--- EXERCISE DATA ---

-- ==== Sys2Proof/Laws/State.lean ====
section
/-! SUPPORT. One lemma for each field of the state under each of the operations that change it: what an operation
leaves as it was. -/

namespace Sys2Proof.Machine.State

variable (s : State)

/-! ## setCore -/

@[simp] theorem setCore_agenda (c : CoreId) (k : Core) : (s.setCore c k).agenda = s.agenda := rfl
@[simp] theorem setCore_moment (c : CoreId) (k : Core) : (s.setCore c k).moment = s.moment := rfl
@[simp] theorem setCore_cur (c : CoreId) (k : Core) : (s.setCore c k).cur = s.cur := rfl
@[simp] theorem setCore_unit (c : CoreId) (k : Core) : (s.setCore c k).unit = s.unit := rfl
@[simp] theorem setCore_sys (c : CoreId) (k : Core) : (s.setCore c k).sys = s.sys := rfl
@[simp] theorem setCore_mem (c : CoreId) (k : Core) : (s.setCore c k).mem = s.mem := rfl
@[simp] theorem setCore_flaws (c : CoreId) (k : Core) : (s.setCore c k).flaws = s.flaws := rfl
@[simp] theorem setCore_full (c : CoreId) (k : Core) : (s.setCore c k).full = s.full := rfl
@[simp] theorem setCore_tags (c : CoreId) (k : Core) : (s.setCore c k).tags = s.tags := rfl
@[simp] theorem setCore_seqs (c : CoreId) (k : Core) : (s.setCore c k).seqs = s.seqs := rfl
@[simp] theorem setCore_stamp (c : CoreId) (k : Core) : (s.setCore c k).stamp = s.stamp := rfl
@[simp] theorem setCore_know (c : CoreId) (k : Core) : (s.setCore c k).know = s.know := rfl
@[simp] theorem setCore_sync (c : CoreId) (k : Core) : (s.setCore c k).sync = s.sync := rfl
@[simp] theorem setCore_seen (c : CoreId) (k : Core) : (s.setCore c k).seen = s.seen := rfl
@[simp] theorem setCore_fences (c : CoreId) (k : Core) : (s.setCore c k).fences = s.fences := rfl
@[simp] theorem setCore_releases (c : CoreId) (k : Core) : (s.setCore c k).releases = s.releases := rfl
@[simp] theorem setCore_nextItem (c : CoreId) (k : Core) : (s.setCore c k).nextItem = s.nextItem := rfl
@[simp] theorem setCore_tlb (c : CoreId) (k : Core) : (s.setCore c k).tlb = s.tlb := rfl
@[simp] theorem setCore_walkCache (c : CoreId) (k : Core) : (s.setCore c k).walkCache = s.walkCache := rfl
@[simp] theorem setCore_walks (c : CoreId) (k : Core) : (s.setCore c k).walks = s.walks := rfl
@[simp] theorem setCore_lines (c : CoreId) (k : Core) : (s.setCore c k).lines = s.lines := rfl
@[simp] theorem setCore_plru (c : CoreId) (k : Core) : (s.setCore c k).plru = s.plru := rfl
@[simp] theorem setCore_events (c : CoreId) (k : Core) : (s.setCore c k).events = s.events := rfl
@[simp] theorem setCore_fbcStores (c : CoreId) (k : Core) : (s.setCore c k).fbcStores = s.fbcStores := rfl
@[simp] theorem setCore_held (c : CoreId) (k : Core) : (s.setCore c k).held = s.held := rfl
@[simp] theorem setCore_feQueue (c : CoreId) (k : Core) : (s.setCore c k).feQueue = s.feQueue := rfl
@[simp] theorem setCore_ticketNext (c : CoreId) (k : Core) : (s.setCore c k).ticketNext = s.ticketNext := rfl
@[simp] theorem setCore_tickets (c : CoreId) (k : Core) : (s.setCore c k).tickets = s.tickets := rfl
@[simp] theorem setCore_tides (c : CoreId) (k : Core) : (s.setCore c k).tides = s.tides := rfl
@[simp] theorem setCore_arrays (c : CoreId) (k : Core) : (s.setCore c k).arrays = s.arrays := rfl
@[simp] theorem setCore_regions (c : CoreId) (k : Core) : (s.setCore c k).regions = s.regions := rfl
@[simp] theorem setCore_parts (c : CoreId) (k : Core) : (s.setCore c k).parts = s.parts := rfl
@[simp] theorem setCore_superRoot (c : CoreId) (k : Core) : (s.setCore c k).superRoot = s.superRoot := rfl
@[simp] theorem setCore_windows (c : CoreId) (k : Core) : (s.setCore c k).windows = s.windows := rfl
@[simp] theorem setCore_actions (c : CoreId) (k : Core) : (s.setCore c k).actions = s.actions := rfl
@[simp] theorem setCore_launchQueue (c : CoreId) (k : Core) : (s.setCore c k).launchQueue = s.launchQueue := rfl
@[simp] theorem setCore_launches (c : CoreId) (k : Core) : (s.setCore c k).launches = s.launches := rfl
@[simp] theorem setCore_pool (c : CoreId) (k : Core) : (s.setCore c k).pool = s.pool := rfl
@[simp] theorem setCore_readySessions (c : CoreId) (k : Core) : (s.setCore c k).readySessions = s.readySessions := rfl
@[simp] theorem setCore_steps (c : CoreId) (k : Core) : (s.setCore c k).steps = s.steps := rfl
@[simp] theorem setCore_barriers (c : CoreId) (k : Core) : (s.setCore c k).barriers = s.barriers := rfl
@[simp] theorem setCore_steals (c : CoreId) (k : Core) : (s.setCore c k).steals = s.steals := rfl
@[simp] theorem setCore_saved (c : CoreId) (k : Core) : (s.setCore c k).saved = s.saved := rfl
@[simp] theorem setCore_quiesced (c : CoreId) (k : Core) : (s.setCore c k).quiesced = s.quiesced := rfl
@[simp] theorem setCore_saving (c : CoreId) (k : Core) : (s.setCore c k).saving = s.saving := rfl
@[simp] theorem setCore_openSlots (c : CoreId) (k : Core) : (s.setCore c k).openSlots = s.openSlots := rfl
@[simp] theorem setCore_arrivals (c : CoreId) (k : Core) : (s.setCore c k).arrivals = s.arrivals := rfl
@[simp] theorem setCore_pins (c : CoreId) (k : Core) : (s.setCore c k).pins = s.pins := rfl
@[simp] theorem setCore_us (c : CoreId) (k : Core) : (s.setCore c k).us = s.us := rfl
@[simp] theorem setCore_regulators (c : CoreId) (k : Core) : (s.setCore c k).regulators = s.regulators := rfl
@[simp] theorem setCore_requests (c : CoreId) (k : Core) : (s.setCore c k).requests = s.requests := rfl
@[simp] theorem setCore_bwsel (c : CoreId) (k : Core) : (s.setCore c k).bwsel = s.bwsel := rfl
@[simp] theorem setCore_forecast (c : CoreId) (k : Core) : (s.setCore c k).forecast = s.forecast := rfl
@[simp] theorem setCore_alarm (c : CoreId) (k : Core) : (s.setCore c k).alarm = s.alarm := rfl
@[simp] theorem setCore_pfMailbox (c : CoreId) (k : Core) : (s.setCore c k).pfMailbox = s.pfMailbox := rfl
@[simp] theorem setCore_hostLink (c : CoreId) (k : Core) : (s.setCore c k).hostLink = s.hostLink := rfl
@[simp] theorem setCore_peerLink (c : CoreId) (k : Core) : (s.setCore c k).peerLink = s.peerLink := rfl
@[simp] theorem setCore_dieLink (c : CoreId) (k : Core) : (s.setCore c k).dieLink = s.dieLink := rfl
@[simp] theorem setCore_dieLost (c : CoreId) (k : Core) : (s.setCore c k).dieLost = s.dieLost := rfl
@[simp] theorem setCore_channels (c : CoreId) (k : Core) : (s.setCore c k).channels = s.channels := rfl
@[simp] theorem setCore_peers (c : CoreId) (k : Core) : (s.setCore c k).peers = s.peers := rfl
@[simp] theorem setCore_pfEvents (c : CoreId) (k : Core) : (s.setCore c k).pfEvents = s.pfEvents := rfl
@[simp] theorem setCore_boot (c : CoreId) (k : Core) : (s.setCore c k).boot = s.boot := rfl
@[simp] theorem setCore_slices (c : CoreId) (k : Core) : (s.setCore c k).slices = s.slices := rfl
@[simp] theorem setCore_ctrls (c : CoreId) (k : Core) : (s.setCore c k).ctrls = s.ctrls := rfl
@[simp] theorem setCore_checkpoint (c : CoreId) (k : Core) : (s.setCore c k).checkpoint = s.checkpoint := rfl
@[simp] theorem setCore_ckptReports (c : CoreId) (k : Core) : (s.setCore c k).ckptReports = s.ckptReports := rfl
@[simp] theorem setCore_ports (c : CoreId) (k : Core) : (s.setCore c k).ports = s.ports := rfl
@[simp] theorem setCore_portReply (c : CoreId) (k : Core) : (s.setCore c k).portReply = s.portReply := rfl
@[simp] theorem setCore_fwDigest (c : CoreId) (k : Core) : (s.setCore c k).fwDigest = s.fwDigest := rfl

---

*EXERCISE BRIEF*: Look above for the line containing "s.openSlots := rfl" and the line containing "s.pins := rfl". Transcribe both, with the lines between them, exactly.

*EXERCISE RESPONSE*:
@[simp] theorem setCore_openSlots (c : CoreId) (k : Core) : (s.setCore c k).openSlots = s.openSlots := rfl
@[simp] theorem setCore_arrivals (c : CoreId) (k : Core) : (s.setCore c k).arrivals = s.arrivals := rfl
@[simp] theorem setCore_pins (c : CoreId) (k : Core) : (s.setCore c k).pins = s.pins := rfl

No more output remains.